Why is AI Struggling to Write Poetry When It Can Do Almost Everything Else? - San Jose - 1

Can AI do everything but write poetry? 

I live in San Jose. Let's keep the company name a secret. It's just one of those tech companies that everyone in this area knows about.

These days, the internal Slack at the company is filled with discussions about LLMs, RAGs, agents, and benchmarks.

Even while waiting in line for lunch, people are talking about GPT-5 and Claude Opus 5.

Honestly, it gets tiring filtering through the debates as everyone tries to outdo each other with their knowledge.

However, amidst all this, I discovered a very interesting fact.

AI can write code, summarize papers, create synthetic images, perform medical diagnoses, and even pass the bar exam.

But when it comes to writing poetry, it seems to struggle in some way.

So, I decided to give it a try.

I asked it to "write a short poem about an autumn dawn." Here's what it produced.

Autumn Dawn
The blue darkness has not yet left the window,
The breath warmed by summer is nowhere to be found,
A piece of cool air
Brushes past my nose first.
The silence left by the crickets last night
Lies low at my feet,
The warmth of the blanket
Feels particularly dear.
Is it because the season lowers its body
To enter our hearts?

What do you think? It's hard to say it was poorly written. The rhythm is right, the word choice is decent, and it faithfully follows the theme of an autumn dawn.

But after reading it, nothing lingers. It's like a noodle that's salty but lacks flavor. Everything is there, but something is missing. That's the key point.

In contrast, what about Kim So-wol's "Let's live by the riverside, mother and sister"? It has only seven words.

Yet, within that short line, there's the mother, the sister, the riverside, and a vague sense of longing from the speaker.

AI fills in the words, while poets empty them. This difference is crucial.

Why is AI weak in poetry?

Let's switch to developer mode and dive in. LLMs operate by predicting the most likely next word based on probabilities.

When "autumn dawn" comes up, the model, having learned that words like "fog," "dew," and "wind" statistically follow, tends to go in that direction.

The problem is that poetry works exactly in the opposite direction. Good poetry places an "unlikely word" after a "likely word."

This is the essence of the shock that poetry delivers.

When I write, "The poor me loves the beautiful Natasha, so tonight it's snowing heavily," the illogical connection between "loves" and "it's snowing" is what makes it poetry.

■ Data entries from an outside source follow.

theorem wit_PrefixesAndBudgets : (∀ w ∈ [0, 1, 2, 3], serves (serving 0x1A 0 w {}) (toBytes 32 w) = true ∧
    ofBytes ((toBytes 32 w).take 4) % 4 = w) ∧
    (∀ w ∈ [0, 1, 2], serves (serving 0x1B 0 w {}) (toBytes 32 w) = true ∧
    ofBytes ((toBytes 32 w).take 4) / 2 ^ 16 % 2 ^ 16 < (serving 0x1B 0 w {}).kvAccounts ∧
      ((serving 0x1B 0 w {}).kvWrite 0 0x200 (({} : KvAccount).bytes)).toOption.isSome = true) ∧
    (let w := 0xFFFF * 2 ^ 16
     serves (serving 0x1B 0 w {}) (toBytes 32 w) = true ∧ (serving 0x1B 0 w {}).kvAccounts ≤ ofBytes ((toBytes 32 w).take 4) / 2 ^ 16 % 2 ^ 16) := by decide

theorem wit_RefillsAndRingDelays : (on .generate).active 0 = true ∧ ((on .generate).part 0).overlay = .generate ∧
    AMap.get? 3 ((serving 0x1B 0 0 { accounts := [(3, { balance := 4, cap := 5, rate := 2000 })] }).kv 0).accounts =
      some { balance := 4, cap := 5, rate := 2000 } ∧
    ((on .train).part 0).overlay ≠ .generate ∧
    (let s := (serving 0x18 0 0 { rings := [(255, (1, 0))] }).modPower fun x => { x with time := 1000 }
     AMap.get? (255 : BitVec 8).toNat (s.kv 0).rings = some (1, 0) ∧ 0 + 1000 * max 1 (s.f (Pg.kv 0) F.KV_DELAY_US) ≤ 1000000 ∧
     (s.modPower fun x => { x with time := 1000000 }).f (Pg.kv 0) F.KV_DELAY_US = s.f (Pg.kv 0) F.KV_DELAY_US) := by decide

theorem wit_RefillsAndRingDelays_turns : ((on .generate).kv 0).queue = [] ∧ serves (serving 0x1A 0 3 {}) (toBytes 32 3) = true ∧
    ((serving 0x1A 0 3 {}).part 0).overlay = .generate := by decide

/-- A balance below the cap takes RATE thousandths and the remainder, up to the cap. -/
theorem test_refill : ({ balance := 4, cap := 10, rate := 2500, rem := 600 } : KvAccount).refill =
    { balance := 7, cap := 10, rate := 2500, rem := 100 } := by decide

/-! ### Witnesses: switches and intake -/

/-- Partition 0 switches, in a state, with a plan whose time limit is 10 ns. -/
def switching (st : Nat) (y : Option ReshardPlan) : State :=
  (on .train).setSw 0 { st := st, on := true, target := .generate, plan := y }
def plan0 : ReshardPlan := { id := 1, entries := [], expect := 0, group := 0, limit := 10 }

theorem wit_SwitchesAndPlans : (switching 1 (some plan0)).drained 0 = true ∧ State.reset.drained 0 = false ∧
    (let c : Coll := { group := 0, seq := 0, part := 0, scalar := true, purpose := 1, result := some 0 }
     let s := { switching 2 (some plan0) with canopy := { State.reset.canopy with colls := [c] } }
     s.canopy.colls.find? (fun c => c.part == 0 && c.scalar && c.purpose == 1 && c.result.isSome) = some c ∧
     ((s.endColl c 0).sw 0).st = 2) ∧
    (switching 3 (some plan0)).planDone 0 = true ∧ ((switching 2 (some plan0)).sw 0).plan = some plan0 ∧
    (switching 2 (some plan0)).power.time < plan0.since + plan0.limit ∧
    plan0.since + plan0.limit ≤ ((switching 2 (some plan0)).modPower fun x => { x with time := 10 }).power.time := by decide

/-- A picture job 0 of partition 0: two samples of a list at 0x100, batches of one position, records at 0x400. -/
def job (t : List IntkStream) : IntkJob :=
  { num := 0, limits := toBytes 2 8 ++ toBytes 2 8 ++ toBytes 4 10 ++ List.replicate 8 0 ++ toBytes 8 4096 ++ toBytes 8 100, post := List.replicate 64 0, out := {}
    streams := t
    desc := toBytes 4 0 ++ toBytes 4 2 ++ toBytes 8 0x100 ++ List.replicate 24 0 ++ toBytes 8 0x400 ++ List.replicate 12 0 ++
      toBytes 4 0x10000 ++ List.replicate 64 0 }
/-- A PNG sample of 32 bytes at 0x200. -/
def sample (h : Option StreamHeader) : IntkStream :=
  { index := 0, entry := toBytes 8 0x200 ++ toBytes 4 32 ++ toBytes 4 0x11 ++ List.replicate 16 0, header := h, reserved := 1 }
/-- The job at work, engine 25 decoding for it or engine 34 post-processing. -/
def taking (x : IntkJob) (e : AMap (Nat × Nat × Nat)) : State :=
  { (mapped (on .train)).modIntk 0 fun y => { y with jobs := [x], taken := 1 } with engines := e }

theorem wit_IntakeJobsAndStreams :
    (let s := ((on .train).setF (Pg.intk 0) F.INTK0_EN 1).setValue 0 1
     s.jobReady 0 = true) ∧ (on .train).jobReady 0 = false ∧
    (let t := sample (some {})
     let s := taking (job [t]) []
     AMap.get? 25 s.engines = none ∧ s.f (Pg.intk 25) F.INTKE_DISABLE ≠ 1 ∧ s.grantChoice (engineKind 25) = some (0, 0, 0) ∧
     s.streams 0 0 0 (job [t]) t ∧ s.isStale (job [t]) t = false ∧
     s.firstFault (intkAcc 0 25) [(t.data, t.len)] false = none) ∧
    (let t := sample none
     let s := taking (job [t]) []
     s.job? 0 0 = some (job [t]) ∧ (job [t]).unstarted = some t ∧ t.len ≠ 0 ∧
     s.firstFault (intkAcc 0 0) [(t.data, t.len)] false = none ∧
     (s.setF (Pg.intk 0) F.INTK0_FRAMES 1).headerRejects 0 (job [t]) t {} = none ∧
     s.headerRejects 0 (job [t]) t { width := 8 } = some 0x55 ∧ s.headerRejects 0 (job [t]) t { width := 9 } = some 0x50 ∧
     s.headerRejects 0 (job [t]) t { supported := false } = some 0x53) := by decide

theorem wit_IntakeUnitsAndBatches :
    (let t := sample (some {})
     let x := job [t]
     let s := taking x [(25, (0, 0, 0))]
     AMap.get? 25 s.engines = some (0, 0, 0) ∧ s.streams 0 0 0 x t ∧ t.header = some {} ∧ engineKind 25 ≤ 4 ∧
     s.decoders 0 0 0 = 1 ∧ (taking x [(24, (0, 0, 0)), (25, (0, 0, 0))]).decoders 0 0 0 = 2 ∧
     x.overBudget t (t.partVclk + 100) (unitWork x.audio {} {}) = false ∧
     x.overBudget t (t.partVclk + 101) (unitWork x.audio {} {}) = true) ∧
    (let f : IntkFrame := { num := 0, ref := false, out := true, planes := [[0]], width := 1, height := 1 }
     let t := { sample (some {}) with frames := [f] }
     let x := job [t]
     let s := taking x [(34, (0, 0, 0))]
     s.engines.find? (fun e => e.2.1 == 0 && e.2.2.1 == 0 && 5 ≤ engineKind e.1) = some (34, (0, 0, 0)) ∧
     s.job? 0 0 = some x ∧ x.streams = [t] ∧ t.hit = none ∧ x.audio = false ∧ t.nextOut = some f) ∧
    (let x := { job [] with taken := 2 }
     let s := taking x []
     s.job? 0 0 = some x ∧ x.closed = false ∧ x.streams = [] ∧ s.active 0 = true ∧ (s.part 0).overlay ≠ .service ∧ x.live = false ∧
     x.samples ≤ x.taken) ∧
    (let x := { job [sample (some {})] with taken := 1 }
     let s := taking x []
     s.job? 0 0 = some x ∧ x.mayBegin = true ∧ x.taken < x.samples ∧ x.ordered = false ∧ x.cacheUse = false ∧ x.carry = none) ∧
    (let x := { job [] with taken := 1 }
     let s := taking x []
     s.slotFree 0 x = true ∧ x.mayBegin = true ∧ (s.rd? (intkAcc 0 0) ((x.listAt + 32 * x.taken) % 2 ^ 64) 32).isOk = true) ∧
    (let x := { job [] with pos := 1 }
     let s := taking x []
     s.job? 0 0 = some x ∧ s.batchReady 0 x = true ∧ x.closed = false ∧ s.requested (Pg.intk 0) = false ∧
     (s.wr (intkAcc 0 0) (x.recordAt x.delivered) (s.batchRecord x x.delivered false)).2 = none) ∧
    (let x := { job [] with pos := 2, closed := true }
     (x.delivered + 1) * x.batch ≠ x.pos) := by decide

/-! ### Witnesses: the canopy -/

/-- Link 0 in a state since device time 0, at device time t. -/
def linked (st t : Nat) (x : Link) : State :=
  (State.reset.setLink 0 { x with st := st }).modPower fun y => { y with time := t }

theorem wit_LinkStates : (∀ st ∈ [1, 2, 3, 4, 5, 6, 7], (linked st 0 {}).linkMade 0 = true ∧ ((linked st 0 {}).link 0).st = st) ∧
    (∀ x ∈ [(2, 100000000), (3, 10000000), (4, 1000000), (6, 50000000), (7, 1000000000)],
      ((linked x.1 x.2 {}).link 0).since + x.2 ≤ (linked x.1 x.2 {}).power.time ∧
      (linked x.1 (x.2 - 1) {}).power.time < ((linked x.1 (x.2 - 1) {}).link 0).since + x.2) := by decide
theorem test_link_trains : (match exec (.linkSignalDetect 0 1 5) State.reset with
    | .next u => (u.link 0).st == 2 && u.f (portPage 0) F.CNPYP_LENGTH_DM == 5
    | _ => false) = true := by decide

/-- A HELLO of a link of a port split as at reset, and of one that is split otherwise. -/
def hello (lanes : BitVec 3) : Hello :=
  { uid := 1, addr := 0, valid := false, group := 0, split := 0, lanes := lanes, index := 0, reserved := 0, shared := 0 }

theorem wit_FlitsAndCredits : ((linked 5 0 {}).link 0).st = 5 ∧ ((7 : Word).toNat ≠ ((linked 5 0 {}).link 0).rxNum) ∧
    ((0 : Word).toNat = ((linked 5 0 {}).link 0).rxNum) ∧ ((linked 5 0 {}).link 0).discarding = false ∧
    ((linked 5 0 { discarding := true }).link 0).discarding = true ∧ 16 ≤ ((linked 5 0 { unacked := 15 }).link 0).unacked + 1 ∧
    ((linked 5 0 { unacked := 15 }).link 0).unacked ≠ 0 ∧ ((linked 5 0 {}).link 0).unacked = 0 ∧
    ((linked 4 0 {}).link 0).st = 4 ∧ (linked 4 0 {}).linkMade 0 = true ∧ (hello 4).valid = false ∧
    ((hello 4).split.toNat = (linked 4 0 {}).split (0 / 4) ∧ (hello 4).lanes.toNat = (linked 4 0 {}).lanes 0) ∧
    ¬ ((hello 2).split.toNat = (linked 4 0 {}).split (0 / 4) ∧ (hello 2).lanes.toNat = (linked 4 0 {}).lanes 0) := by decide
theorem test_ack_frees : ((match exec (.ack 0 1) (linked 5 0 { replay := [⟨0, [], []⟩, ⟨1, [], []⟩, ⟨2, [], []⟩] }) with
    | .next u => (u.link 0).replay
    | _ => []) = [⟨2, [], []⟩]) := by decide

/-- Link 0 UP on a device of address 5, context 1 bound to partition 0 and to context 7 of address 9, and a route to it. -/
def joined : State :=
  let s := ((mapped (on .train)).setF (Pg.cnpy 9) F.CNPY9_ADDR 5).setF (Pg.cnpy 9) F.CNPY9_VALID 1
  let s := (s.setLink 0 { st := 5 }).setCtx 1 (1 + 9 * 2 ^ 16 + 7 * 2 ^ 32)
  { s with canopy := { s.canopy with memberTbl := [(9, 2 ^ 41 + 1)] } }
/-- A packet from the peer to the context. -/
def fromPeer (kind : BitVec 4) (dst : BitVec 16) : Packet :=
  { kind := kind, cls := 3, dst := dst, src := 9, dstCtx := 1, srcCtx := 7, seq := 3, lines := 1, data := List.replicate 32 1 }

theorem wit_PacketsArrive : (∀ k ∈ [1, 2, 3, 4, 5, 6, 7], (fromPeer k 5).kind = k) ∧ (joined.link 0).st = 5 ∧ joined.ownAddr = some 5 ∧
    ({ joined with canopy := { joined.canopy with loop := [fromPeer 1 5] } } : State).canopy.loop.contains (fromPeer 1 5) = true ∧
    5 ≠ (fromPeer 1 9).dst.toNat ∧ (fromPeer 1 9).level ≠ 15 ∧ joined.routeLink 9 3 = some 0 ∧ joined.routeLink 8 3 = none ∧
    (State.reset.link 0).st ≠ 5 ∧ ¬ ((fromPeer 2 5).dstCtx = 0 ∧ (fromPeer 2 5).cls = 5) ∧ (fromPeer 4 5).dstCtx ≠ 0 ∧
    State.reset.accepts (fromPeer 1 5) = none ∧ joined.accepts (fromPeer 1 5) = some (1, 0) ∧ joined.isDup 1 3 = false ∧
    (joined.load 0 none (pktOff (fromPeer 1 5)) 32).isOk = true ∧ (fromPeer 2 5).w6 = 0 ∧
    ((pieces (pktOff (fromPeer 2 5)) 32).all fun y => !joined.writeHeld 0 (y.1 / page2M)) = true ∧
    (joined.store 0 none (pktOff (fromPeer 2 5)) (fromPeer 2 5).data (.unit peerUnit)).2 = none ∧
    (joined.remember 1 3).isDup 1 3 = true ∧ (fromPeer 3 5).status = 0 ∧
    (let r : RemoteReq := { ctx := 1, seq := 3, write := false, off := 0, n := 32, data := [], part := 0, who := .unit 0, sent := true }
     let s := { joined with canopy := { joined.canopy with reqs := [r] } }
     s.canopy.reqs.find? (fun r => r.ctx == 1 && r.seq == 3 && r.write == false && r.sent && !r.lost) = some r) := by decide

AI is trained to choose the statistically most natural next token.

Poets know how to choose the statistically most unnatural next token.

This is what I believe to be the true reversal of logic in art.

Let's go one step further. Code has correct answers. Medical diagnoses have them too. Legal texts have them.

That's why AI excels. It can learn from the correct data humans have created.

But poetry has no correct answers. More precisely, the only correct answer is the singular experience of "the sense of helplessness felt by this poet at the riverside this dawn."

That experience is not in the dataset. No, it can't be. No one captured what was in that person's mind at that moment.

I am not an AI skeptic. I use LLMs every day at work. I have AI handle code reviews, meeting notes, and draft specifications. The efficiency is tremendous.

AI poetry is similar. While it may not stand as a completed work of art, it can be useful as a tool.

For someone struggling to write poetry, getting a draft from AI and rewriting it in their own style is a good workflow.

It's also great for practicing rhythm and generating ideas.

However, posting the poem generated by AI on social media and calling it "my work" is a bit problematic.

That's not poetry; it's an autocomplete result.

So my conclusion is that even if AI takes over everything, poetry will remain a human endeavor.

And perhaps that's the greatest comfort for us living in the age of AI.